[Saved data entries]
-- ==== Sys2Proof/Machine/Tbl.lean ====
section
/-! DEFINITION. Operations on sparse tables: sorted association lists in one canonical form. -/

namespace Sys2Proof

variable {α : Type}

/-- The entry listed at a key. -/
def Tbl.find : Tbl α → Nat → Option α
  | [], _ => none
  | (k, v) :: t, n => if k = n then some v else Tbl.find t n

/-- A key's value, `d` where none is listed. -/
def Tbl.look (d : α) (t : Tbl α) (n : Nat) : α := (Tbl.find t n).getD d

/-- Every entry at a key removed. -/
def Tbl.del : Tbl α → Nat → Tbl α
  | [], _ => []
  | (k, v) :: t, n => if k = n then Tbl.del t n else (k, v) :: Tbl.del t n

/-- An entry put in key order before the first larger key. -/
def Tbl.insert : Tbl α → Nat → α → Tbl α
  | [], n, v => [(n, v)]
  | (k, w) :: t, n, v => if n < k then (n, v) :: (k, w) :: t else (k, w) :: Tbl.insert t n v

/-- A key set, replacing what it held. -/
def Tbl.set (t : Tbl α) (n : Nat) (v : α) : Tbl α := Tbl.insert (Tbl.del t n) n v

/-- A key set in a table whose unlisted keys read `d`: setting `d` removes the entry. -/
def Tbl.put [DecidableEq α] (d : α) (t : Tbl α) (n : Nat) (v : α) : Tbl α :=
  if v = d then Tbl.del t n else Tbl.set t n v

/-- Strictly rising keys. -/
def Tbl.sorted : Tbl α → Bool
  | [] => true
  | [_] => true
  | (k, _) :: (k', v') :: t => decide (k < k') && Tbl.sorted ((k', v') :: t)

/-- The canonical form: rising keys and no entry equal to the default. -/
def Tbl.wf [DecidableEq α] (d : α) (t : Tbl α) : Bool := Tbl.sorted t && t.all (fun e => decide (e.2 ≠ d))

/-- The lowest number from `n` on, below `n + fuel`, that is not listed. -/
def Tbl.firstFree (t : Tbl α) (n : Nat) : Nat → Option Nat
  | 0 => none
  | fuel + 1 => if (Tbl.find t n).isNone then some n else Tbl.firstFree t (n + 1) fuel

/-- A counter raised. -/
def Tbl.bump (t : Tbl Nat) (n k : Nat) : Tbl Nat := Tbl.put 0 t n (Tbl.look 0 t n + k)

end Sys2Proof
end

Task: All lines above that hold the string "fuel" should be copied.

Answer for this exercise:
/-- The lowest number from `n` on, below `n + fuel`, that is not listed. -/
  | fuel + 1 => if (Tbl.find t n).isNone then some n else Tbl.firstFree t (n + 1) fuel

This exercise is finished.